• What to produce
Please take the entries below from the first line through the line containing "d.Opens cap buf)" and repeat them exactly, leaving out everything after.

• Available data
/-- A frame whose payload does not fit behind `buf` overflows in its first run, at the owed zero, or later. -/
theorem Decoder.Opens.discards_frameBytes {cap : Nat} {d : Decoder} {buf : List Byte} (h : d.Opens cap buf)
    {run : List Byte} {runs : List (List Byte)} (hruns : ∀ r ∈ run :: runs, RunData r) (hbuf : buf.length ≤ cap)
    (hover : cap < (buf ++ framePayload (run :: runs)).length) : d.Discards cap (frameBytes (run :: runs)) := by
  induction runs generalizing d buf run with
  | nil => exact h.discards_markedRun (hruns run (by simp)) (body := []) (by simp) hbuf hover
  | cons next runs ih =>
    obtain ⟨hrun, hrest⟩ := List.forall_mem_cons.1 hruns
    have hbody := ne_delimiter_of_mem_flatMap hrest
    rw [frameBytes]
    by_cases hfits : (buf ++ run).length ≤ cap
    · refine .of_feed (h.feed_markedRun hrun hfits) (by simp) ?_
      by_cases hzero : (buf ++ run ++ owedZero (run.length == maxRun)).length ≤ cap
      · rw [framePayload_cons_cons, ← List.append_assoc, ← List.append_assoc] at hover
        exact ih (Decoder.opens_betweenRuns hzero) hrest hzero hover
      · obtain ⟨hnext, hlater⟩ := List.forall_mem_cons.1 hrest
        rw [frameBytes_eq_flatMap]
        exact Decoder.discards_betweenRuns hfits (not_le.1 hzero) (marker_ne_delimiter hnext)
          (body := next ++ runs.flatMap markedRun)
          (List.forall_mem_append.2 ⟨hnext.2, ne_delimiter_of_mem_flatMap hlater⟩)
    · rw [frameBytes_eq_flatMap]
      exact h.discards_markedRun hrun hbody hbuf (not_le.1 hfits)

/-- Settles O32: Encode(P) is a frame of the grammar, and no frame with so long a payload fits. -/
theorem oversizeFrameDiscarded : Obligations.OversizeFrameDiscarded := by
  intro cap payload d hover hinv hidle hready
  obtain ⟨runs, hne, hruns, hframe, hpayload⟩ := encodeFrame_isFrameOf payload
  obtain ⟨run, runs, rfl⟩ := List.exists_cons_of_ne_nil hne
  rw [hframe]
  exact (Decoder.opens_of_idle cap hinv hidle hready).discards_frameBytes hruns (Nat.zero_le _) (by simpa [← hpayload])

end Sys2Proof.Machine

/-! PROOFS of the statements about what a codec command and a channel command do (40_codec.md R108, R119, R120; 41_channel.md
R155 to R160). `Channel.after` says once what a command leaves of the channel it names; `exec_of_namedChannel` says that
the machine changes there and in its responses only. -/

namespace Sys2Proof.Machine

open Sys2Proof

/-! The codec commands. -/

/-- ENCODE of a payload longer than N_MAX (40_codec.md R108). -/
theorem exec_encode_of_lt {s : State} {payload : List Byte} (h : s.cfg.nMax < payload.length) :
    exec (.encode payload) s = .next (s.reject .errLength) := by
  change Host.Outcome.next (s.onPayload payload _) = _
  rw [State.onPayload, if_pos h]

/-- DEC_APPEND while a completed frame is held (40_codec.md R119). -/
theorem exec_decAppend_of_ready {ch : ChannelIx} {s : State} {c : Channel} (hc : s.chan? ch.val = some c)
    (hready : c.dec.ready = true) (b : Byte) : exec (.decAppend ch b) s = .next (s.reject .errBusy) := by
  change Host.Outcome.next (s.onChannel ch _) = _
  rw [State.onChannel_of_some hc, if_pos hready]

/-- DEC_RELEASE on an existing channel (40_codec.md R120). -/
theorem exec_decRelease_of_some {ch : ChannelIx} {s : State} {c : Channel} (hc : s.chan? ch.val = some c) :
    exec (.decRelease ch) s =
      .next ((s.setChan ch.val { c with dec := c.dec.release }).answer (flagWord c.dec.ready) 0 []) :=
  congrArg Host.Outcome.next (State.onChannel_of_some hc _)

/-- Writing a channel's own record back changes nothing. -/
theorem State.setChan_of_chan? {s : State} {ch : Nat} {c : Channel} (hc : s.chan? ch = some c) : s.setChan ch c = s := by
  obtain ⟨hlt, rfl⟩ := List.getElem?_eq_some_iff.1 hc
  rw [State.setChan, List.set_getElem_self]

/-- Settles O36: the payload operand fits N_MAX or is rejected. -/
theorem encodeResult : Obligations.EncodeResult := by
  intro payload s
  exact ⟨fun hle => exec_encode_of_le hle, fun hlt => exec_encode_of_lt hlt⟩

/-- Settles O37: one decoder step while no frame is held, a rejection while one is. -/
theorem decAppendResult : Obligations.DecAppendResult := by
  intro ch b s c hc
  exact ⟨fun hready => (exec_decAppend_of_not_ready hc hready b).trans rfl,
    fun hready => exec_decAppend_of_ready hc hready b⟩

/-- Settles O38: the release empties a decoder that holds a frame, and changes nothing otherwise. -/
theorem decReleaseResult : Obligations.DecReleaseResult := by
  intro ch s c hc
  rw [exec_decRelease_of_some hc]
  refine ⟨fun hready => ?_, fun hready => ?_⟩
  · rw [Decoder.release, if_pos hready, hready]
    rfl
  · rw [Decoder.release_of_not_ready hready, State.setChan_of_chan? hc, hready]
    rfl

• Reply
/-- A frame whose payload does not fit behind `buf` overflows in its first run, at the owed zero, or later. -/
theorem Decoder.Opens.discards_frameBytes {cap : Nat} {d : Decoder} {buf : List Byte} (h : d.Opens cap buf)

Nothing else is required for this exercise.